Slow Motion Dangerous in Courtroom

THOSE of us who live in Los Angeles County take an unusually sharp interest in the upcoming federal trial of the police officers who were videotaped in the act of beating Rodney King. That's understandable, since the outcome of the first trial so dramatically affected our city and our lives. Perhaps more surprisingly, the whole world seems intent on the preparations for the second trial - for the reason, most likely, that nearly everyone has seen that tape on TV and has been shocked and affected by it.

The very issue of the shocking nature of that videotape now appears destined to become an issue in the trial: The attorneys defending the police officers have announced their intention to expose the jury to repeated playings of it in the courtroom, upwards of 30 or 40 times, "to get them past the shock."

It would not be hard to argue, I think, that no one should be deprived of his shock at seeing several armed "peace officers" clubbing and stomping upon a prostrate and unarmed citizen already dazed by the electric shocks of their taser guns.

Outrage at brutality is a humane quality we should not willingly surrender. But the fact is that repeated viewings do immunize us against our own natural reactions - as anyone who has worked in a hospital emergency room knows. In fact, medical students around the country are required to watch lengthy and repetitive screenings of graphic material, in order to prevent them from feeling "unprofessional" emotions in clinical settings. Multiple viewings can rob anything of charm, or of the power to shock - ca n make anything, literally, deja vu.

People are not machines, however, and their reactions are not automatic. The discipline of media studies is predicated on the assumption, quite relevant in this case, that you can become skeptically aware of what you are watching, and so avoid the effects that advertisers, politicians, or lawyers have in mind for you. If the jurors can be put on their guard against the numbing effect of repeated screenings, then there is hope that they can preserve their senses of justice and compassion intact.

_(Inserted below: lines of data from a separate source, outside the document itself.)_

-- ==== Sys2Proof/Machine/Operands.lean ====
section
/-! DEFINITION. The operand forms: the immediate's value and the jump targets (spec 30_encoding.md R62;
44_control_transfer.md R160). Register operands are `State.readReg` and `State.writeReg` (Machine/Ops.lean). -/

namespace Sys2Proof.Machine

/-- The immediate operand's value, `f64(zext_16(imm))` (R62, R100). -/
def immValue (imm : Half) : F64 := F64.ofNat imm.toNat

/-- `ToPos(q, r)`: the exact target as a position, or `raise BadJumpTarget(r)` (R160). -/
def toPos (q : Rat) (r : RegIdx) : Except Raise Word :=
  if q.den = 1 ∧ 0 ≤ q.num ∧ q.num ≤ 2 ^ 64 - 1 then .ok (BitVec.ofNat 64 q.num.toNat)
  else .error ⟨.badJumpTarget, r.setWidth 64⟩

/-- An address as an exact number, for the relative jumps (R160: "computed exactly, with no rounding"). -/
def addrValue (a : Word) : Rat := (a.toNat : Rat)

end Sys2Proof.Machine
end

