/-! ### MemRead as a sum (R42) -/

/-- `MemRead(addr, n)` of any number of bytes is their big-endian sum. -/
theorem memRead_eq_sum (m : Memory) (addr n : Nat) :
    memRead m addr n = ∑ k ∈ Finset.range n, (m.read (addr + k)).toNat * 256 ^ (n - 1 - k) := by
  induction n with
  | zero => rfl
  | succ n ih =>
    have hshift : ∀ k ∈ Finset.range n, (m.read (addr + k)).toNat * 256 ^ (n - 1 - k) * 256 =
        (m.read (addr + k)).toNat * 256 ^ (n - k) := by
      intro k hk
      have hk' : n - k = n - 1 - k + 1 := by
        have := Finset.mem_range.1 hk
        omega
      rw [hk', pow_succ, mul_assoc]
    calc memRead m addr (n + 1) = memRead m addr n * 256 + (m.read (addr + n)).toNat := rfl
      _ = _ := by rw [ih, Finset.sum_mul, Finset.sum_congr rfl hshift, Finset.sum_range_succ]; simp

/-! ### The machine over another memory -/

/-- The same machine over the memory `m`. -/
def State.withProg (s : State) (m : Memory) : State := { s with prog := m }

/-- A fetch's answer with the memory replaced in the state it leaves. -/
def fetchedOver (m : Memory) : Except (Raise × State) (Instr × State) → Except (Raise × State) (Instr × State)
  | .ok (i, u) => .ok (i, u.withProg m)
  | .error (r, u) => .error (r, u.withProg m)

/-- Over a memory that agrees below L the same bytes stand at pc. -/
theorem State.bytesAtPc_withProg {m : Memory} (hm : ∀ a < s.progLen.toNat, m.read a = s.prog.read a) :
    (s.withProg m).bytesAtPc = s.bytesAtPc := by
  refine List.map_congr_left fun k hk => hm _ ?_
  have hlt : k < min Config.maxInstrLength (s.progLen.toNat - s.pc.toNat) := List.mem_range.1 hk
  change s.pc.toNat + k < s.progLen.toNat
  omega

theorem State.fetchInstr_withProg {m : Memory} (h : s.pc.toNat < s.progLen.toNat)
    (hm : ∀ a < s.progLen.toNat, m.read a = s.prog.read a) :
    (s.withProg m).fetchInstr = fetchedOver m s.fetchInstr := by
  have hanswer : ∀ d, (s.withProg m).fetchAnswer d = fetchedOver m (s.fetchAnswer d) := by
    rintro ((left | b) | ⟨i, rest⟩) <;> rfl
  rw [State.fetchInstr_eq_fetchAnswer h, State.fetchInstr_eq_fetchAnswer (s := s.withProg m) h,
    State.bytesAtPc_withProg hm, hanswer]

theorem State.readReg_withProg (s : State) (m : Memory) (i : RegIdx) : (s.withProg m).readReg i = s.readReg i := rfl

theorem State.writeReg_withProg (s : State) (m : Memory) (i : RegIdx) (v : F64) :
    (s.withProg m).writeReg i v = (·.withProg m) <$> s.writeReg i v := by
  rcases Nat.lt_or_ge i.toNat s.regCount with h | h
  · rw [State.writeReg_of_lt v h, State.writeReg_of_lt (s := s.withProg m) v h]
    rfl
  · rw [State.writeReg_of_le v h, State.writeReg_of_le (s := s.withProg m) v h]
    rfl

theorem arith_withProg (op : ArithOp) (a b d : RegIdx) (s : State) (m : Memory) :
    arith op a b d (s.withProg m) = (·.withProg m) <$> arith op a b d s := by
  simp only [arith, State.readReg_withProg, State.writeReg_withProg, map_bind]
  refine bind_congr fun _ => bind_congr fun _ => ?_
  split_ifs <;> rfl

theorem compareRegs_withProg (c : Cmp) (a b : RegIdx) (s : State) (m : Memory) :
    compareRegs c a b (s.withProg m) = (·.withProg m) <$> compareRegs c a b s := by
  simp only [compareRegs, State.readReg_withProg, map_bind]
  rfl

theorem jumpTo_withProg (q : Rat) (r : RegIdx) (s : State) (m : Memory) :
    jumpTo q r (s.withProg m) = (·.withProg m) <$> jumpTo q r s := by
  simp only [jumpTo, map_bind]
  rfl

theorem jumpAbsolute_withProg (taken : Bool → Bool) (r : RegIdx) (s : State) (m : Memory) :
    jumpAbsolute taken r (s.withProg m) = (·.withProg m) <$> jumpAbsolute taken r s := by
  simp only [jumpAbsolute, State.readReg_withProg, jumpTo_withProg, map_bind, apply_ite]
  rfl

theorem jumpRelative_withProg (target : Rat → Rat → Rat) (r : RegIdx) (s : State) (m : Memory) :
    jumpRelative target r (s.withProg m) = (·.withProg m) <$> jumpRelative target r s := by
  simp only [jumpRelative, State.readReg_withProg, jumpTo_withProg, map_bind]
  rfl

/-- No instruction's statements look at the memory: they carry it along. -/
theorem instrBody_withProg (ins : Instr) (s : State) (m : Memory) :
    instrBody ins (s.withProg m) = (·.withProg m) <$> instrBody ins s := by
  cases ins with
  | nop | hlt => rfl
  | load d imm => exact s.writeReg_withProg m d _
  | add | sub | mul | truediv => exact arith_withProg _ _ _ _ s m
  | eq | ne | gt | lt | ge | le => exact compareRegs_withProg _ _ _ s m
  | jmp r => exact jumpAbsolute_withProg (fun _ => true) r s m
  | jeq r => exact jumpAbsolute_withProg (fun f => f) r s m
  | jne r => exact jumpAbsolute_withProg (fun f => !f) r s m
  | jmpf | jmpb => exact jumpRelative_withProg _ _ s m

theorem exec_withProg {ins : Instr} (m : Memory) (h : exec ins s = .next t) :
    exec ins (s.withProg m) = .next (t.withProg m) := by
  have hbody := instrBody_withProg ins (s.advance ins.length) m
  rw [exec_eq_runBody] at h ⊢
  rcases s.runBody_cases ins.length (instrBody ins) with ⟨u, hb, hrun⟩ | ⟨r, hb, hrun⟩ <;>
    cases hrun.symm.trans h <;> rw [hb] at hbody
  · exact State.runBody_ok hbody
  · exact State.runBody_error hbody

/-- A step over a memory that agrees below L is the same step with that memory. -/
theorem step_withProg {m : Memory} (hm : ∀ a < s.progLen.toNat, m.read a = s.prog.read a) (h : step s = .next t) :
    step (s.withProg m) = .next (t.withProg m) := by
  rcases step_inversion s with ⟨hr, he⟩ | ⟨hr, hge, he⟩ | ⟨hr, hlt, i, u, hf, he⟩ | ⟨hr, hlt, r, u, hf, he⟩ <;>
    rw [he] at h
  · cases h
    exact step_of_terminal hr
  · cases h
    exact step_of_exhausted hr hge
  · have hfetch := State.fetchInstr_withProg hlt hm
    rw [hf] at hfetch
    exact (step_of_fetchInstr_ok (s := s.withProg m) hr hlt hfetch).trans (exec_withProg m h)
  · cases h
    have hfetch := State.fetchInstr_withProg hlt hm
    rw [hf] at hfetch
    exact step_of_fetchInstr_error (s := s.withProg m) hr hlt hfetch

/-- Settles O6: MemRead by `memRead_eq_sum`, the step by `step_withProg`. -/
theorem memReadStaysInTheProgram : Obligations.MemReadStaysInTheProgram :=
  ⟨fun m addr n _ => memRead_eq_sum m addr n, fun _ _ _ hm h => step_withProg hm h⟩

end Sys2Proof.Machine
end

section
/-! SUPPORT. What the decoder accepts on a list of bytes, read backwards: the opcode byte and the operands it consumed are
the encoding's (R60 to R64). Settles O5. -/

namespace Sys2Proof.Machine

/-! ### The operands that were read -/

theorem readJ_eq_ok {mk : Byte → Instr} {bs rest : List Byte} {i : Instr}
    (h : listCursor.readJ mk bs = .ok (i, rest)) : ∃ r, i = mk r ∧ bs = r :: rest := by
  rcases readJ_cases mk bs with ⟨r, _, hbs, he⟩ | ⟨e, he⟩ <;> cases he.symm.trans h
  exact ⟨r, rfl, hbs⟩

theorem readI_eq_ok {mk : Byte → Half → Instr} {bs rest : List Byte} {i : Instr}
    (h : listCursor.readI mk bs = .ok (i, rest)) : ∃ d imm, i = mk d imm ∧ bs = d :: halfBytes imm ++ rest := by
  rcases readI_cases mk bs with ⟨d, hi, lo, _, hbs, he⟩ | ⟨e, he⟩ <;> cases he.symm.trans h
  obtain ⟨hhi, hlo⟩ := extract_append hi lo
  exact ⟨d, hi ++ lo, rfl, by rw [hbs, halfBytes, hhi, hlo]; rfl⟩

theorem read3_eq_ok {mk : Byte → Byte → Byte → Instr} {bs rest : List Byte} {i : Instr}
    (h : listCursor.read3 mk bs = .ok (i, rest)) : ∃ x y z, i = mk x y z ∧ bs = x :: y :: z :: rest := by
  rcases read3_cases mk bs with ⟨x, y, z, _, hbs, he⟩ | ⟨e, he⟩ <;> cases he.symm.trans h
  exact ⟨x, y, z, rfl, hbs⟩

/-- The operands of an opcode make an instruction of that opcode, and what was consumed are its operand bytes. -/
theorem readOperands_eq_ok {op : Opcode} {bs rest : List Byte} {i : Instr}
    (h : listCursor.readOperands op bs = .ok (i, rest)) : i.opcode = op ∧ bs = i.operandBytes ++ rest := by
  cases op with
  | nop | hlt => cases h; exact ⟨rfl, rfl⟩
  | load =>
    obtain ⟨d, imm, rfl, hbs⟩ := readI_eq_ok h
    exact ⟨rfl, hbs⟩
  | jmp | jmpf | jmpb | jeq | jne =>
    obtain ⟨r, rfl, hbs⟩ := readJ_eq_ok h
    exact ⟨rfl, hbs⟩
  | add | sub | mul | truediv | eq | ne | gt | lt | ge | le =>
    obtain ⟨x, y, z, rfl, hbs⟩ := read3_eq_ok h
    exact ⟨rfl, hbs⟩

/-- Bytes that decode begin with the opcode's byte, and the operand bytes follow it. -/
theorem decode_cons_eq_ok {b : Byte} {bs rest : List Byte} {i : Instr} (h : decode (b :: bs) = .ok (i, rest)) :
    i.opcode.value = b ∧ bs = i.operandBytes ++ rest := by
  cases ho : Opcode.ofByte b with
  | some op =>
    rw [decode_cons_of_some bs ho] at h
    obtain ⟨rfl, hbs⟩ := readOperands_eq_ok h
    exact ⟨Opcode.value_of_ofByte ho, hbs⟩
  | none => cases (decode_cons_of_none bs ho).symm.trans h

theorem operandBytes_length (i : Instr) : i.operandBytes.length + 1 = i.length := encode_length i

/-! ### A first byte that is no opcode -/

/-- A step on a byte that is no opcode takes the fault past that one byte (R65). -/
theorem step_of_unknownOpcode {s : State} (hr : s.status = .running) (h : s.pc.toNat < s.progLen.toNat)
    (ho : Opcode.ofByte (s.prog.read s.pc.toNat) = none) :
    step s = .next (s.faulted 1 .unknownOpcode ((s.prog.read s.pc.toNat).setWidth 64)) := by
  have hf := State.fetchInstr_eq h
  rw [ho] at hf
  exact step_of_fetchInstr_error hr h hf

/-- Settles O5: what decodes is read back by `decode_cons_eq_ok`, an unknown opcode by `decode_cons_of_none` and
`step_of_unknownOpcode`. -/
theorem lengthFixedByOpcodeByte : Obligations.LengthFixedByOpcodeByte := by
  refine ⟨fun b bs rest i h => ?decodes, fun _ bs ho => decode_cons_of_none bs ho, fun s t hr hlt ho h => ?step⟩
  case decodes =>
    obtain ⟨hop, hbs⟩ := decode_cons_eq_ok h
    refine ⟨hop, ?consumed, by cases i <;> rfl⟩
    have hlen := operandBytes_length i
    rw [hbs, List.length_append]
    omega
  case step =>
    cases (step_of_unknownOpcode hr hlt ho).symm.trans h
    exact State.advance_pc_toNat hlt

end Sys2Proof.Machine
end

section
/-! SUPPORT. NOP, whose statements after the fetch are none (R190). Settles O17. -/

namespace Sys2Proof.Machine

But there is another, more insidious way that the videotape can be used to skew jurors' judgments, and that is the use of slow motion. Since the original verdict, I have been trying to bring to people's attention the fact (which I was first alerted to by Marshall McLuhan's landmark study, "Understanding Media") that slow-motion footage distorts a crucial dimension of reality - that is, the temporal dimension. Dr. McLuhan established that retarding the rate at which information is conveyed involves the vi ewers emotionally in what they are seeing. In his "hot/cool" dichotomy, slow motion "cools off" the image, making it almost hypnotic.

IN the first trial (the one that set off the riots), defense attorneys played the tape of the beating at extremely slow motion (at 3 percent of real time, in places), while asking their clients, "Was the suspect obeying your order to lie still here? Was he obeying it here?" Every movement of the victim's body, as the blows descended on him was made to look as if he might get up and charge the armed officers. This was, indeed, the only way in which the beating might have been made to seem justified - and,

as the world learned last year at Los Angeles's expense, the strategy worked.

Advertisers know all about how hypnotic and involving slow-motion can be. Roughly half of nationally broadcast television commercials now use slow-motion footage set to music - as any five minutes of TV-watching will show you if you look for it - with the result that we hardly notice slow motion at all. And yet the temporal dimension is as crucial to reality as the spatial dimensions; it is one of what the ancients referred to as the "unities." But we're so familiar with stretching reality on the rack of

VCR for our own amusement that we forget what's being lost. For, just as you can make a thin person look fat by distorting one of the spatial dimensions, so you can make an innocent person look guilty by distorting the temporal dimension.

Slow motion can be innocent, or even a source of beauty (as in a flock of snow cranes caught in flight), since it tends to estheticize reality - to put it, that is, at a beautiful remove. Slow motion can also be hypnotic - can you think of a single breakfast cereal commercial where the milk does not fall on the flakes in slow-motion, cleverly getting you to look at the product being sold? And slow motion can even be practical, as in a sports instant-replay that can show you whether it was the runner or t he fielder who touched base first.

But in questions of judgment where thoughts and motives are the issue, slow motion is guilty. It is, in my opinion, a form of tampering with the evidence and ought to be ruled inadmissible in courts of law. Rules of evidence exist in order to keep jurors' emotions from being abused. That is why, in a murder case, for instance, it is inadmissible to bring the corpse into the courtroom: the jurors' reactions would be so emotional as to impair their judgment. Slow motion - this is Mr. McLuhan's point - is s imilarly emotional in its appeal because it by-passes the rational faculties. No wonder it is a favorite device in rock videos and among film directors enamored of the irrational, such as David Lynch.

My hope is that the rules of evidence will be updated to take account of our new powers to distort and create visual imagery, and that more people will become aware that real justice can exist only in real time. Whether through a lawyer's manipulative repetition or through the more subtle distortion of a videotape played in slow motion, we must not allow ourselves to be deprived of our natural outrage at the sight of a manifest injustice.